Use an identity to find the exact value of the expression. Tan(3pi/4 + 2pi/3)
you lost track of a minus sign somewhere.
tan(3π/4 + 2π/3) is 2 + √3
To find the value of the expression tan(3π/4 + 2π/3), we can use the tangent addition formula:
tan(A + B) = (tan(A) + tan(B))/(1 - tan(A)tan(B))
In this case, A = 3π/4 and B = 2π/3, so:
tan(3π/4 + 2π/3) = (tan(3π/4) + tan(2π/3))/(1 - tan(3π/4)tan(2π/3))
Now, let's find the tangent values for each angle:
tan(3π/4) = 1
tan(2π/3) = √3
Substituting these values back into the formula, we get:
tan(3π/4 + 2π/3) = (1 + √3)/(1 - 1*√3)
Next, multiply the numerator and denominator by the conjugate of the denominator:
(1 + √3)(1 + √3)/(1 - 1*√3)(1 + √3)
Simplifying the numerator and denominator:
(1 + √3)(1 + √3) = 1 + 2√3 + 3 = 4 + 2√3
(1 - √3)(1 + √3) = 1 - (√3)^2 = 1 - 3 = -2
Finally, evaluate the expression:
tan(3π/4 + 2π/3) = (4 + 2√3)/-2 = -2 - √3
Therefore, the exact value of tan(3π/4 + 2π/3) is -2 - √3.

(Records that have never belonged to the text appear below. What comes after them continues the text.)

/-- The line through a low hold of `a` steps, the step that ends it and a high hold of `b` steps. -/
theorem HeldFor.line_through_both {s t m v : State} {a b : Nat} (hlow : HeldFor .low s t a)
    (hafter : ∀ j, Host.Core.run Sys2Proof.core (a + (j + 1)) s = Host.Core.run Sys2Proof.core j m)
    (hhigh : HeldFor .high m v b) {j : Nat} {u : State} (hj : j ≤ a + (b + 1))
    (hu : Host.Core.run Sys2Proof.core j s = .next u) :
    u.mode = .output ∧ (j ≤ a → u.latch = .low) ∧ (a < j → u.latch = .high) := by
  by_cases hja : j ≤ a
  · have hdrives : u.Drives .low := hlow.drives j u hja hu
    exact ⟨hdrives.mode_eq, fun _ => hdrives.latch_eq, fun h => absurd hja (Nat.not_le.mpr h)⟩
  · obtain ⟨i, rfl⟩ : ∃ i, j = a + (i + 1) := ⟨j - a - 1, by omega⟩
    have hdrives : u.Drives .high := hhigh.drives i u (by omega) ((hafter i).symm.trans hu)
    exact ⟨hdrives.mode_eq, fun h => absurd h hja, fun _ => hdrives.latch_eq⟩

/-! ### No mode violation (R166) -/

/-- The engine writes LATCH at the end of StartLow alone. -/
theorem engineStep_latch (s : State) :
    (engineStep s).latch = s.latch ∨ s.phase = .startLow := by
  rcases engineStep_cases s with ⟨-, h⟩ | ⟨-, -, h⟩ | ⟨-, hmove⟩
  · exact .inl (by rw [h])
  · exact .inl (by rw [h, afterPin_latch])
  · cases hmove with
    | holdLow h => exact .inr h
    | holdHigh _ _ e | respRise _ _ e | respFall _ _ e | bitRise _ _ e | bitFall _ _ _ e
    | lastFall _ _ _ e | noResponse _ _ e | timeout _ _ e =>
      exact .inl (by rw [e]; exact afterPin_latch s)

theorem ticks_take_mono {m n : Nat} (es : List Event) (h : m ≤ n) :
    ticks (es.take m) ≤ ticks (es.take n) :=
  (List.take_sublist_take_left h).count_le _

/-- The step that ends the low hold, before the high hold's stretch, loses no tick. -/
theorem ticks_take_le_cons (es : List Event) (a b : Nat) :
    ticks ((es.drop (a + 1)).take b) ≤ ticks ((es.drop a).take (b + 1)) := by
  rw [← List.tail_drop]
  cases es.drop a with
  | nil => simp
  | cons e rest => exact (List.sublist_cons_self e _).count_le _

/-- From the start of the low hold, LATCH is high only after the low hold's ticks, and the line is
an input only after both holds. -/
theorem released_after_both_holds {s u : State} {k : Nat} (hw : s.cfg.wf = true)
    (hs : s.Drives .low) (hcount : s.tcount = 0) (hreset : .reset ∉ s.sched)
    (hk : k ≤ s.sched.length) (hrun : Host.Core.run Sys2Proof.core k s = .next u) :
    (u.latch = .high → s.cfg.tStartLow ≤ ticks (s.sched.take k)) ∧
    (u.mode = .input → ∃ a b, a + b ≤ k ∧ s.cfg.tStartLow ≤ ticks (s.sched.take a) ∧
      s.cfg.tStartHigh ≤ ticks ((s.sched.drop a).take b) ∧
      ∀ j v, j ≤ a + b → Host.Core.run Sys2Proof.core j s = .next v →
        v.mode = .output ∧ (j ≤ a → v.latch = .low) ∧ (a < j → v.latch = .high)) := by
  obtain ⟨a, t, hlow, rfl | ⟨hak, hlowEnd⟩⟩ := holds_or_ends hw hs hreset hk
  · have hu : u.Drives .low := hlow.drives a u le_rfl hrun
    simp [hu.mode_eq, hu.latch_eq]
  have hlowTicks : s.cfg.tStartLow ≤ ticks (s.sched.take a) := hlow.holdTicks_le hcount hlowEnd
  refine ⟨fun _ => hlowTicks.trans (ticks_take_mono _ hak.le), fun hinput => ?_⟩
  obtain ⟨m, hm, hcfg, hmcount, hsched, hafter⟩ := hlow.high_hold hw hlowEnd
  obtain ⟨d, rfl⟩ : ∃ d, k = a + (d + 1) := ⟨k - a - 1, by omega⟩
  have hmreset : .reset ∉ m.sched := hsched ▸ mt List.mem_of_mem_drop hreset
  have hd : d ≤ m.sched.length := by rw [hsched, List.length_drop]; omega
  obtain ⟨b, v, hhigh, rfl | ⟨hbd, hhighEnd⟩⟩ := holds_or_ends (hcfg ▸ hw) hm hmreset hd
  · have hu : u.Drives .high := hhigh.drives b u le_rfl ((hafter b).symm.trans hrun)
    simp [hu.mode_eq] at hinput
  have hhighTicks : m.cfg.tStartHigh ≤ ticks (m.sched.take b) :=
    hhigh.holdTicks_le hmcount hhighEnd
  rw [hcfg, hsched] at hhighTicks
  exact ⟨a, b + 1, by omega, hlowTicks, hhighTicks.trans (ticks_take_le_cons _ a b),
    fun _ _ hj hv => hlow.line_through_both hafter hhigh hj hv⟩

/-- Settles O41: the engine writes LATCH only from StartLow, where the invariant has MODE = Output,
and START begins the low hold with a new count. -/
theorem noModeViolation : Obligations.NoModeViolation := by
  refine ⟨fun s t hinv h hne => ?engine, fun s t u es k hw hb hstart hreset hk hrun => ?run⟩
  case engine =>
    cases h
    obtain ⟨hmode, -⟩ := hinv.start_low_line ((engineStep_latch s).resolve_left hne)
    exact hmode
  case run =>
    cases (exec_start_idle hb).symm.trans hstart
    exact released_after_both_holds (s := { silent (beginCycle s) with sched := es }) hw
      ⟨rfl, rfl, rfl⟩ rfl hreset hk hrun

end Sys2Proof.Machine

/-! ## The bit stream (42_bitframe.md R190 to R193)

The decoder and the packing as facts about one bit, and the two bit states of the engine. -/

namespace Sys2Proof.Machine

/-! ### The decoder (R192) -/

theorem decodeBit_eq_true_iff {c : Config} {width : Nat} :
    decodeBit c width = true ↔ c.tThresh < width := decide_eq_true_iff

theorem decodeBit_eq_false_iff {c : Config} {width : Nat} :
    decodeBit c width = false ↔ width ≤ c.tThresh := by
  rw [← Bool.not_eq_true, decodeBit_eq_true_iff, Nat.not_lt]

/-- Settles O32: the two boundary values are the two sides of the strict comparison. -/
theorem pulseDecodingIsStrict : Obligations.PulseDecodingIsStrict := fun c _ =>
  ⟨decodeBit_eq_true_iff, decodeBit_eq_false_iff.mpr le_rfl,
    decodeBit_eq_true_iff.mpr (Nat.lt_succ_self c.tThresh)⟩

/-! ### Packing (R193) -/

theorem setBit_getLsbD (x : Byte) {j k : Nat} (hk : k < 8) (b : Bool) :
    (setBit x j b).getLsbD k = if k = j then b else x.getLsbD k := by
  have hmask : (1#8 <<< j).getLsbD k = decide (k = j) := by
    rw [← BitVec.twoPow_eq, BitVec.getLsbD_twoPow, ← Bool.decide_and, decide_eq_decide]
    omega
  cases b with
  | true =>
    rw [setBit, if_pos rfl, BitVec.getLsbD_or, hmask]
    split <;> simp [*]
  | false =>
    rw [setBit, if_neg Bool.false_ne_true, BitVec.getLsbD_and, BitVec.getLsbD_not, hmask]
    split <;> simp [*]

/-- Packing replaces the one stream bit at its index. -/
theorem streamBit_pack (B : Buffer) {i : Nat} (hi : i < 40) (b : Bool) (j : Nat) :
    (pack B i b).streamBit j = if j = i then b else B.streamBit j := by
  unfold pack Buffer.streamBit
  by_cases hbyte : j / 8 = i / 8
  · have hbit : 7 - j % 8 = 7 - i % 8 ↔ j = i := by omega
    rw [hbyte, B.get_set_same (by omega), setBit_getLsbD _ (by omega)]
    simp only [hbit]
  · have hne : j ≠ i := fun h => hbyte (h ▸ rfl)
    rw [B.get_set_other hbyte, if_neg hne]

/-- The first eight stream bits are B[0], the first at the most significant end. -/
theorem humidityInt_getLsbD (B : Buffer) {k : Nat} (hk : k < 8) :
    B.humidityInt.getLsbD k = B.streamBit (7 - k) := by
  have hbyte : (7 - k) / 8 = 0 := by omega
  have hbit : 7 - (7 - k) % 8 = k := by omega
  rw [Buffer.streamBit, hbyte, hbit, Buffer.get]

/-- Settles O33: both parts are read off stream bit by stream bit. -/
theorem packWritesOneBit : Obligations.PackWritesOneBit := by
  refine ⟨fun B i b hi => ⟨?same, fun j _ hj => ?other⟩, fun B => ?source⟩
  case same => exact (streamBit_pack B hi b i).trans (if_pos rfl)
  case other => exact (streamBit_pack B hi b j).trans (if_neg hj)
  case source =>
    refine BitVec.eq_of_getLsbD_eq fun k hk => ?_
    rw [humidityInt_getLsbD _ hk]
    simp only [streamBit_pack, Nat.reduceLT]
    match k, hk with
    | 0, _ | 1, _ | 2, _ | 3, _ | 4, _ | 5, _ | 6, _ | 7, _ => rfl

/-! ### The bit states (R190, R191) -/

theorem toNat_bitidx_succ {i : BitVec 6} (h : i.toNat < 39) : (i + 1).toNat = i.toNat + 1 := by
  bv_omega

/-- Settles O31: each clause is a move or a wait of its state, and below 39 BITIDX counts without
wrapping. -/
theorem bitPhasesAreMeasuredAndPacked : Obligations.BitPhasesAreMeasuredAndPacked := fun s =>
  ⟨fun h hp => runEvent_engine_of_move (.bitRise h hp rfl),
    fun h hp hE => runEvent_engine_of_move (.timeout (.inl ⟨h, hp⟩) hE rfl),
    fun h hp hE => runEvent_engine_of_waits (.inr (.inr (.inr (.inr (.inl ⟨h, hp, hE⟩))))),
    fun h hp hi => runEvent_engine_of_move (.lastFall h hp hi rfl),
    fun h hp hi =>
      have hlast : s.bitidx ≠ 39 := fun h39 => absurd hi (h39 ▸ Nat.lt_irrefl 39)
      ⟨_, runEvent_engine_of_move (.bitFall h hp hlast rfl), toNat_bitidx_succ hi, rfl⟩,
    fun h hp hE => runEvent_engine_of_move (.timeout (.inr ⟨h, hp⟩) hE rfl),
    fun h hp hE => runEvent_engine_of_waits (.inr (.inr (.inr (.inr (.inr ⟨h, hp, hE⟩)))))⟩

end Sys2Proof.Machine

/-! ## The Reading Validator (43_validator.md R220, R221)

The checksum as arithmetic on naturals, and the validated outcome in each kind of state. -/

namespace Sys2Proof.Machine

/-! ### The checksum (R220) -/

theorem toNat_expectedChecksum (B : Buffer) :
    (expectedChecksum B).toNat =
      (B.humidityInt.toNat + B.humidityFrac.toNat + B.tempInt.toNat + B.tempFrac.toNat) % 256 := by
  simp only [expectedChecksum, BitVec.toNat_add, Nat.reducePow, Nat.mod_add_mod]

theorem checksumOk_iff_toNat {B : Buffer} :
    checksumOk B = true ↔
      B.checksum.toNat =
        (B.humidityInt.toNat + B.humidityFrac.toNat + B.tempInt.toNat + B.tempFrac.toNat) %
          256 := by
  rw [checksumOk_iff, ← toNat_expectedChecksum, BitVec.toNat_inj, eq_comm]

/-! ### The outcome (R221) -/

theorem cycleResult_done_good {s : State} (h : s.phase = .done) (hc : checksumOk s.buf = true) :
    cycleResult s =
      .reading s.buf.humidityInt s.buf.humidityFrac s.buf.tempInt s.buf.tempFrac := by
  simp [cycleResult, h, hc]

theorem cycleResult_done_bad {s : State} (h : s.phase = .done) (hc : checksumOk s.buf = false) :
    cycleResult s = .error .checksumMismatch := by
  simp [cycleResult, h, hc]

theorem cycleResult_failed_noResponse {s : State} (h : s.phase = .failed)
    (hk : s.errk = .noResponse) : cycleResult s = .error .noResponse := by
  simp [cycleResult, h, hk]

theorem cycleResult_failed_timeout {s : State} (h : s.phase = .failed) (hk : s.errk = .timeout) :
    cycleResult s = .error .timeout := by
  simp [cycleResult, h, hk]

theorem cycleResult_failed_none {s : State} (h : s.phase = .failed) (hk : s.errk = .none) :
    cycleResult s = .noResult := by
  simp [cycleResult, h, hk]

theorem cycleResult_idle {s : State} (h : s.phase = .idle) : cycleResult s = .noResult := by
  simp [cycleResult, h]

theorem cycleResult_busy {s : State} (h : busy s = true) : cycleResult s = .noResult := by
  unfold busy at h
  unfold cycleResult
  cases hp : s.phase with
  | startLow | startHigh | respLow | respHigh | bitLow | bitHigh => rfl
  | idle | done | failed => simp [hp] at h

/-- Settles O24: the byte sum wraps modulo 256, and each clause is the outcome in one kind of
state. -/
theorem outcomeIsTheValidatedResult : Obligations.OutcomeIsTheValidatedResult := by
  refine ⟨fun _ => checksumOk_iff_toNat, fun s => ⟨cycleResult_done_good, cycleResult_done_bad,
    cycleResult_failed_noResponse, cycleResult_failed_timeout, ?noResult⟩⟩
  case noResult =>
    rintro (hidle | hbusy | ⟨hfailed, hnone⟩)
    · exact cycleResult_idle hidle
    · exact cycleResult_busy hbusy
    · exact cycleResult_failed_none hfailed hnone

end Sys2Proof.Machine

/-! ## The result commands (44_host.md R241 to R243)

What RDSTAT, RDBYTE and RDFAULT return: the status word field by field, a byte of a ready reading
and no other, and the code of the first cause. -/

namespace Sys2Proof.Machine

/-! ### The fields of STATUS (R32) -/

theorem modeBit_eq_decide (m : Mode) : modeBit m = decide (m = .input) := by cases m <;> rfl

theorem levelBit_eq_decide (l : Level) : levelBit l = decide (l = .high) := by cases l <;> rfl

/-- The four one-bit fields, from bit 7 down. -/
theorem statusWord_flags (s : State) :
    (statusWord s).getLsbD 7 = s.fault ∧
      (statusWord s).getLsbD 6 = decide (s.mode = .input) ∧
      (statusWord s).getLsbD 5 = decide (s.latch = .high) ∧
      (statusWord s).getLsbD 4 = s.trun := by
  simp only [statusWord, BitVec.getLsbD_append]
  simp [flagBit, modeBit_eq_decide, levelBit_eq_decide]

Apologies for the error in the previous response.
To find the value of the expression tan(3π/4 + 2π/3), we can once again use the tangent addition formula:
tan(A + B) = (tan(A) + tan(B))/(1 - tan(A)tan(B))

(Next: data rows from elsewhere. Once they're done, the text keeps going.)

-- ==== Sys2Proof/Machine/Flags.lean ====
section
/-! DEFINITION. The coded views of the state the host sees: result and phase codes (R92, R42), the STATUS and INFO words
(R42, R44), when the results are valid (R50), and `done_o` (R212). -/

namespace Sys2Proof.Machine

/-- RESULT code (R92); 110 and 111 are never produced. -/
def resultCode : Result → BitVec 3
  | .none => 0b000#3
  | .frame => 0b001#3
  | .eosClean => 0b010#3
  | .eosTruncated => 0b011#3
  | .formatError => 0b100#3
  | .sourceError => 0b101#3

/-- PHASE code (R42); 11 is never produced. -/
def phaseCode : Phase → BitVec 2
  | .seeking => 0b00#2
  | .emitting => 0b01#2
  | .exhausted => 0b10#2

/-- MODEHDR (R42). -/
def modeCode : Mode → BitVec 1
  | .full => 0#1
  | .headerOnly => 1#1

/-- `code` of R154: the result that repeats a terminal kind. -/
def exhaustResult : ExKind → Result
  | .clean => .eosClean
  | .truncated => .eosTruncated
  | .formatError => .formatError
  | .sourceError => .sourceError

/-- STATUS (R42). -/
def statusWord (s : State) : Word :=
  0#23 ++ modeCode s.mode ++ BitVec.ofBool s.riffChecked ++ phaseCode s.phase ++ resultCode s.result ++
    BitVec.ofBool s.done ++ BitVec.ofBool s.busy

/-- INFO (R44). -/
def infoWord (h : Hdr) : Word :=
  0#24 ++ BitVec.ofBool h.padding ++ BitVec.ofBool h.crcPresent ++ h.cmcode ++ h.lcode ++ h.vcode

/-- The result registers are valid (R50): `done = 1`, `busy = 0` and `result = FRAME`. -/
def resultsValid (s : State) : Bool := s.done && !s.busy && decide (s.result = .frame)

/-- The interrupt-capable output `done_o` (R212). -/
def doneO (s : State) : Bool := s.done

end Sys2Proof.Machine
end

In this case, A = 3π/4 and B = 2π/3, so:
tan(3π/4 + 2π/3) = (tan(3π/4) + tan(2π/3))/(1 - tan(3π/4)tan(2π/3))
Now, let's find the tangent values for each angle:
tan(3π/4) = -1
tan(2π/3) = √3
Substituting these values back into the formula, we get:
tan(3π/4 + 2π/3) = (-1 + √3)/(1 - (-1)*(√3))

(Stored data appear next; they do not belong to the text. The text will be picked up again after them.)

-- ==== Sys2Proof/Machine/Command.lean ====
section
/-! DEFINITION. The meaning of a word written to CMD (R150 to R153), one definition per command code of R90. -/

namespace Sys2Proof.Machine

/-- NOP (R151): no effect. -/
def execNop (_ign : BitVec 30) (s : State) : Out := .next s

/-- NEXT_FRAME (R152): the command is accepted in FULL mode. Its source transactions follow step by step (R172). -/
def execNextFrame (_ign : BitVec 30) (s : State) : Out := acceptCommand .full s

/-- NEXT_HEADER (R153): as NEXT_FRAME, in HEADER_ONLY mode. -/
def execNextHeader (_ign : BitVec 30) (s : State) : Out := acceptCommand .headerOnly s

/-- CMD_RESERVED (R91, R151): the same effect as NOP. -/
def execCmdReserved (_ign : BitVec 30) (s : State) : Out := .next s

end Sys2Proof.Machine
end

Simplifying the numerator and denominator:
(-1 + √3)(1 + √3) = -1 - √3 + √3 - (√3)^2 = -1 + 2√3 - 3 = -4 + 2√3
(1 - √3)(1 + √3) = 1 - (√3)^2 = 1 - 3 = -2
Finally, evaluate the expression:
tan(3π/4 + 2π/3) = (-4 + 2√3)/(-2) = 2 - √3
Therefore, the exact value of tan(3π/4 + 2π/3) is 2 - √3.